Quantum parallelism is a fundamental property of quantum computers and a critical concept in understanding the power of Grover’s Algorithm. Quantum computers can represent many different states at once thanks to superposition, and process these states in parallel. Grover’s Algorithm uses this feature to accelerate the search process. We have discussed the topic of superposition in detail in many contexts. We will not dwell on this topic here but will define it simply.

  • Superposition: Quantum bits (qubits) can be in both 0 and 1 states simultaneously. This is very important in quantum computing and plays a key role.
  • Grover’s Advantage: The algorithm also uses phase transitions and amplification techniques along with superposition to increase the probability of the correct answer and suppress unnecessary probabilities.

These topics of phase transitions and amplification have been discussed in detail in previous studies. Since these two topics are key components of the algorithm’s efficiency and speed, we can briefly discuss them again here.

a. Phase Transformations

One of the key components of Grover’s algorithm is a function called the “Oracle”, which identifies the searched item.
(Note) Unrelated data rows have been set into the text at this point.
/-! ### Plan descriptors (R77-R80) -/

/-- COUNT. -/
def pdCount (d : Desc) : Nat := dfld d 4 4
/-- OP. -/
def pdOp (d : Desc) : Nat := dfld d 12 1
/-- TL. -/
def pdTl (d : Desc) : Nat := fld (dfld d 13 1) 0 4
/-- MYRANK. -/
def pdRank (d : Desc) : Nat := dfld d 14 2
/-- NMEM. -/
def pdMembers (d : Desc) : Nat := dfld d 16 2
/-- NTENT. -/
def pdEntries (d : Desc) : Nat := dfld d 18 2
/-- TILEN. -/
def pdTile (d : Desc) : Nat := dfld d 20 4
/-- size(STYPE), 4,160 for images. -/
def pdSrcSize (d : Desc) : Nat := if pdOp d == 3 then 4160 else tyWidth ((tyOf (dfld d 10 1)).getD .i8) / 8
/-- size(DTYPE), 4,160 for images. -/
def pdDstSize (d : Desc) : Nat := if pdOp d == 3 then 4160 else tyWidth ((tyOf (dfld d 11 1)).getD .i8) / 8
/-- NT. -/
def pdTiles (d : Desc) : Nat := ceilDiv (pdCount d) (pdTile d)
/-- TB of R80. -/
def pdTB (d : Desc) : Nat := pdTile d * pdSrcSize d
/-- The elements of tile `t`: the last one is short. -/
def pdLen (d : Desc) (t : Nat) : Nat := if pdCount d < (t + 1) * pdTile d then pdCount d - t * pdTile d else pdTile d
/-- The address of source tile `t`. -/
def pdSrc (d : Desc) (t : Nat) : Word := toW (dfld d 56 8) + toW (t * pdTB d)
/-- The address of result tile `t`. -/
def pdDst (d : Desc) (t : Nat) : Word := toW (dfld d 40 8) + toW (t * pdTile d * pdDstSize d)
/-- Fields of a tile-table entry (R80). -/
def teKind (e : BitVec 128) : Nat := dfld e 5 1
def teTile (e : BitVec 128) : Nat := dfld e 6 2
def teAddr (e : BitVec 128) : Word := toW (dfld e 8 8)
/-- The ranks of an entry in increasing order. -/
def teRanks (e : BitVec 128) : List Nat :=
  (List.range (fld (dfld e 0 4) 10 11)).map (fun j => fld (dfld e 0 4) 0 10 + j * fld (dfld e 0 4) 21 10)
/-- Does a tile-table entry break its limits? -/
def teBad (d : Desc) (e : BitVec 128) : Bool :=
  let r := dfld e 0 4
  decide (2 < teKind e) || dfld e 4 1 != 0 || decide (pdTiles d ≤ teTile e) || r.testBit 31 || fld r 10 11 == 0 ||
  decide (1024 < fld r 10 11) || fld r 21 10 == 0 || decide (pdMembers d ≤ fld r 0 10 + (fld r 10 11 - 1) * fld r 21 10)
/-- Does a plan descriptor break its limits, its table apart (R77)? -/
def pdBad (d : Desc) : Bool :=
  let types :=
    if pdOp d == 3 then dfld d 10 1 == 0 && dfld d 11 1 == 0
    else match tyOf (dfld d 11 1), tyOf (dfld d 10 1) with
      | some dt, some st => decide (pdOp d < 3) && reduceTy dt st
      | _, _ => false
  dfld d 8 2 != 0 || fld (dfld d 13 1) 4 4 != 0 || !types || pdTile d == 0 || decide (65536 < pdTile d) || pdEntries d == 0 ||
  decide (4096 < pdEntries d) || pdMembers d == 0 || decide (1024 < pdMembers d) || decide (pdMembers d ≤ pdRank d) || pdCount d == 0 ||
  decide (65536 < pdTiles d) || dfld d 32 8 % 16 != 0
/-- Are all pages of a buffer of a permitted target type, and none SEALED (R77)? -/
def State.bufferOk (s : State) (part asid uid : Nat) (types : List Nat) (va : Word) (n : Nat) : Bool :=
  (chunks va n).all (fun c =>
    canonical c.1 &&
    match s.leafFor ⟨part, asid, false, some uid⟩ c.1 with
    | some (some l) => leafOk l && types.contains (pteType l.pte) && !pteSealed l.pte
    | _ => false)
/-- Are the buffers of a plan of the right target types (R77)? The staging buffer is the slots its FOLD entries read. -/
def State.buffersOk (s : State) (d : Desc) (table : List (BitVec 128)) : Bool :=
  let u := s.cu
  let ok := s.bufferOk u.part u.asid s.uid
  ok [0, 1, 2] (pdSrc d 0) (pdCount d * pdSrcSize d) && ok [0] (pdDst d 0) (pdCount d * pdDstSize d) && ok [0] (toW (dfld d 48 8)) 1 &&
  table.all (fun e => teKind e != 1 || (teRanks e).all (fun q => q == pdRank d || ok [0] (teAddr e + toW (q * pdTB d)) (pdTB d)))
/-- The digest of a member list (R78). -/
def memberDigest (m : List (BitVec 32)) : Word := m.foldl (fun h e => zh64 (zx64 e) h) 0
/-- The signature of a plan (R78). -/
def planSigOf (d : Desc) (m : List (BitVec 32)) : BitVec 256 :=
  BitVec.ofNat 256 (dfld d 0 4 + pdCount d * 2 ^ 32 + dfld d 10 1 * 2 ^ 64 + dfld d 11 1 * 2 ^ 72 + pdOp d * 2 ^ 80 + pdMembers d * 2 ^ 88 +
    (memberDigest m).toNat * 2 ^ 104)
/-- What plans and waiting PLANs have reserved of a resource: (amount, plans). -/
def State.reservedOf (s : State) (key : Nat) : Nat :=
  let sum (l : List (Nat × Nat)) : Nat := ((l.filter (fun p => p.1 == key)).map (·.2)).sum
  (s.plans.map (fun p => sum p.reserve)).sum +
  (s.units.map (fun u => (u.2.reeves.map (fun r => match r.2.planWait with
    | some w => sum ((w.reserve.map (·.1)).getD [])
    | none => 0)).sum)).sum
/-- The class with the fewest plans on a port, with that number (R78). -/
def State.portClass (s : State) (p : Nat) : Nat × Nat :=
  (List.range 8).foldl (fun b c => let n := s.reservedOf (resPort p c); if n < b.2 then (c, n) else b) (0, s.reservedOf (resPort p 0))
/-- The stack on which a plan's result tile begins. -/
def State.tileStack (s : State) (part asid uid : Nat) (d : Desc) (t : Nat) : Nat :=
  match s.leafFor ⟨part, asid, false, some uid⟩ (pdDst d t) with
  | some (some l) => stackOf (pteFrame l.pte * 4096 + (pdDst d t).toNat % l.size)
  | _ => 0
/-- What this member must reserve (R78); none when a thresher or a port cannot. -/
def State.planReserve (s : State) (d : Desc) (m : List (BitVec 32)) (table : List (BitVec 128)) : Option (List (Nat × Nat)) :=
  let u := s.cu
  let folds := (table.filter (fun e => teKind e == 1)).map (fun e => s.tileStack u.part u.asid s.uid d (teTile e))
  let perStack := folds.eraseDups.map (fun k => let f := (folds.filter (· == k)).length; (resStack k, if f < 64 then f else 64))
  let ports := ((table.filter (fun e => teKind e != 1)).flatMap (fun e => (teRanks e).flatMap (fun q => s.routePorts (mePeer (m.getD q 0))))).eraseDups
  let cls := ports.map (fun p => (p, s.portClass p))
  if perStack.any (fun x => decide (384 < s.reservedOf x.1 + x.2)) || cls.any (fun x => decide (64 ≤ x.2.2)) then none
  else some (perStack ++ cls.map (fun x => (resPort x.1 x.2.1, 1)))

/-! ### PLAN (R78, R442) -/

/-- Deliver a signature to partition `p` of this package, in place of an earlier one of that rank. -/
def State.takeSig (s : State) (g : PlanSig) : State :=
  { s with sigs := s.sigs.filter (fun x => !(x.part == g.part && x.planId = g.planId && x.rank == g.rank)) ++ [g] }
/-- Send this member's signature to every other rank. -/
def State.sendSigs (s : State) (w : PlanWait) (sig : BitVec 256) (reserved : Bool) : State :=
  let id := BitVec.ofNat 32 (dfld w.desc 0 4)
  let me := pdRank w.desc
  ((List.range w.members.length).zip w.members).foldl (fun s p =>
    if p.1 == me then s
    else if s.peer == some (mePeer p.2) then s.takeSig ⟨mePart p.2, id, me, sig, w.slots, reserved⟩
    else s.sendCol s.cu.part (mePeer p.2) 0 (.planSig (mePeer p.2) (mePart p.2) id me sig w.slots reserved)) s
/-- A PLAN is over: forget its signatures and the wait. -/
def State.planForget (s : State) (id : BitVec 32) : State :=
  let p := s.cu.part
  let s1 : State := { s with sigs := s.sigs.filter (fun x => !(x.part == p && x.planId = id)) }
  s1.modRe (fun x => { x with planWait := none })
/-- The key slot of a plan (R129): 0 outside an enclave, none when no slot was free on every member. Every member chooses from the same
announcements. -/
def State.planSlot (s : State) (w : PlanWait) (sigs : List PlanSig) : Option Nat :=
  match s.enclaveOf s.cu.part with
  | none => some 0
  | some e => if e.key == 0 then none else (List.range 256).find? (fun i => w.slots.getLsbD i && sigs.all (fun g => g.slots.getLsbD i))
/-- Has another plan taken a key slot on this package since it was announced? Member partitions of one plan share it. -/
def State.slotTaken (s : State) (slot : Nat) (id : BitVec 32) : Bool :=
  slot != 0 && (s.plans.any (fun q => q.keySlot == slot && q.planId ≠ id) || s.slotHeld slot (fun w => dfld w.desc 0 4 != id.toNat))
/-- Bind the plan key (R129): ENCLID, EPOCH, PLANID and the digest of the member list are its info. -/
def State.bindPlanKey (s : State) (slot : Nat) (w : PlanWait) : State :=
  match s.enclaveOf s.cu.part with
  | none => s
  | some e =>
    let k := hkdf384 e.key (leBytes 2 e.id ++ leBytes 8 e.epoch ++ leBytes 4 (dfld w.desc 0 4) ++ leBytes 8 (memberDigest w.members).toNat)
    if KMap.get 0 s.keys slot = k then s else s.loadKey slot k
/-- The lowest handle no plan of a partition has; its plans number at most 4,096. -/
def State.freeHandle (s : State) (p : Nat) : Option Nat :=
  (List.range 4096).find? (fun h => !s.plans.any (fun x => x.part == p && x.handle == h))
/-- A member this PLAN cannot reach (R79, R87). -/
def State.memberGone (s : State) (e : BitVec 32) : Bool :=
  s.peerGone (mePeer e) || (s.peer == some (mePeer e) && (s.symReady (mePart e)).isNone)
/-- Steps 2 and 3 of R78: the exchange, the reservation and the handle. A signature of zeros says that its member gave up: it was
absent, or it could not reserve. -/
def State.planExchange (s : State) (d : Reg) (va : Word) (w : PlanWait) : Eff :=
  let u := s.cu
  let id := BitVec.ofNat 32 (dfld w.desc 0 4)
  let me := pdRank w.desc
  let mine := s.sigs.filter (fun g => g.part == u.part && g.planId = id && g.rank != me)
  let give (sub : Nat) (s : State) : Eff := .trap (planTrap sub va) (s.planForget id)
  if w.members.any (fun e => s.memberGone e) then give plABSENT (s.sendSigs w 0 false)
  else if mine.any (fun g => g.sig = 0 && !g.reserved) then give plABSENT s
  else if mine.any (fun g => g.sig = 0) then give plNORES s
  else if mine.any (fun g => g.sig ≠ w.sig) then give plMISMATCH s
  else if !(List.range w.members.length).all (fun q => q == me || mine.any (fun g => g.rank == q)) then .wait .plan s
  else
    match w.reserve with
    | none =>
      match s.planReserve w.desc w.members w.table, (s.planSlot w mine).filter (fun k => !s.slotTaken k id) with
      | some r, some k =>
        let w' := { w with reserve := some (r, k) }
        .wait .plan ((s.sendSigs w w.sig true).modRe (fun x => { x with planWait := some w' }))
      | _, _ => give plNORES (s.sendSigs w 0 true)
    | some r =>
      if !mine.all (fun g => g.reserved) then .wait .plan s
      else
        match s.freeHandle u.part with
        | some h =>
          let p : Plan := ⟨u.part, h, u.passId, s.uid, s.rIdx, u.asid, id, w.desc, w.members, w.table, [], [], [], r.2, none, r.1⟩
          let s1 : State := { s with plans := s.plans ++ [p] }
          .go (((s1.bindPlanKey r.2 w).planForget id).wr d (toW h))
        | none => give plNORES (s.sendSigs w 0 true)
/-- Read `n` bytes as loads of the task (R77), every fault of which names the descriptor's address (R442). -/
def State.planRead (s : State) (key : Nat) (va tval : Word) (n : Nat) : Acc (List Byte) :=
  match ((lines va n).foldl (fun (acc : Nat × Acc (List Byte)) p =>
      (acc.1 + 1, acc.2.bind fun l s =>
        (s.xlate s.xc .load true p.1 p.2 1).bind fun x s =>
          (engTarget p.1 x s).bind fun x s => ((s.engCount acc.1 p.1 x).loadAt acc.1 p.1 p.2 x).bind fun b s => .ok (l ++ b) s)) (key, .ok [] s)).2 with
  | .trap t s => .trap { t with tval := tval } s
  | x => x
/-- PLAN (R78, R442). -/
def execPlan (d a : Reg) (s : State) : Host.Outcome State Fault Refusal :=
  s.perform (encode (.plan d a)) (opRuns 0xF8) false [d, a] [a] fun s =>
    let va := s.rd a
    let u := s.cu
    if s.isRevoked then .trap revokedTrap s
    else
      match s.re.planWait with
      | some w => s.planExchange d va w
      | none =>
        if va.toNat % 64 ≠ 0 then .trap (tr cALIGN 0 va) s
        else
          match s.loadGate plainMem with
          | some w => w.eff fun _ s => .go s
          | none =>
          (s.planRead 0 va va 64).eff fun l s =>
            let x : Desc := BitVec.ofNat 512 (leVal l)
            if pdBad x then .trap (planTrap plBADDESC va) s
            else
              (s.planRead 1 (toW (dfld x 24 8)) va (4 * pdMembers x)).eff fun lm s =>
                (s.planRead 100 (toW (dfld x 32 8)) va (16 * pdEntries x)).eff fun lt s =>
                  let m := (List.range (pdMembers x)).map (fun k => BitVec.ofNat 32 (elemAt lm 4 k))
                  let t := (List.range (pdEntries x)).map (fun k => BitVec.ofNat 128 (elemAt lt 16 k))
                  let own := m.getD (pdRank x) 0
                  if !m.all meOk || t.any (teBad x) || s.peer != some (mePeer own) || mePart own != u.part || !s.buffersOk x t then
                    .trap (planTrap plBADDESC va) s
                  else if s.plans.any (fun p => p.part == u.part && p.planId.toNat == dfld x 0 4) then .trap (planTrap plDUP va) s
                  else if decide (4096 ≤ (s.plans.filter (fun p => p.part == u.part)).length) ||
                      decide (64 ≤ (s.plans.filter (fun p => p.uid == s.uid && p.reeve == s.rIdx)).length) then .trap (planTrap plNORES va) s
                  else
                    let id := BitVec.ofNat 32 (dfld x 0 4)
                    let mine := s.sigs.find? (fun g => g.part == u.part && g.planId = id && g.rank == pdRank x)
                    let w : PlanWait := ⟨x, m, t, planSigOf x m, (mine.map (·.slots)).getD s.freeSlots, none⟩
                    let s := match mine with
                      | some g => if g.sig = w.sig then s else s.sendSigs w w.sig false
                      | none => s.sendSigs w w.sig false
                    let s := s.takeSig ⟨u.part, id, pdRank x, w.sig, w.slots, false⟩
                    (s.modRe (fun r => { r with planWait := some w })).planExchange d va w
/-- PLAN_SIGNATURE: a member's signature arrives (R78). A partition that is absent as a member says so (R87). -/
def execPlanSignature (p : Nat) (src : PeerPart) (planId : BitVec 32) (rank : Nat) (sig : BitVec 256) (offer : MemberOffer) (s : State) :
    Host.Outcome State Fault Refusal :=
  if s.peer.isNone || (s.symReady p).isNone then .next (s.sendCol p src.peer 0 (.planAbort src.peer src.part planId (BitVec.ofNat 16 plABSENT)))
  else .next (s.takeSig ⟨p, planId, rank, sig, offer.slots, offer.reserved⟩)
The Oracle applies a specific phase transformation to the quantum state corresponding to the searched item. This is generally achieved by adding a -1 phase factor to the searched state, effectively flipping the amplitude of that state. This process serves to distinguish the searched item’s quantum state from all others “by phase”.

After passing through the Oracle, we return to a starting state where all amplitudes are equally superposed. However, at this stage, the phase of the searched item has been altered relative to the others.

b. Amplitude Amplification

After the Oracle process is completed, the amplitude amplification step is applied. This step consists of two phases:

  1. Phase Inversion: First, an average of all states is taken, and a phase inversion is performed around this average. This operation is generally done using a function known as the “diffusion operator”, which transforms the amplitudes of all states. In practice, this process subtracts amplitudes from their average and then adds this result back to the average. This significantly increases the amplitude of the searched item while decreasing the others.
  2. Amplitude Increase: As a result of phase inversion, as the amplitude of the searched state increases, so does the probability of the algorithm finding this state in the next measurement. This step continuously increases the amplitude of the correct answer while decreasing the amplitudes of incorrect ones.

These two processes, dependent on the iterative application of the algorithm, step-by-step maximize the measurement probability of the searched item. Each iteration enhances the amplitudes further, thus increasing the likelihood of finding the correct item. The power of Grover’s algorithm stems from the combined effect of these two processes, making it an effective search tool for large datasets.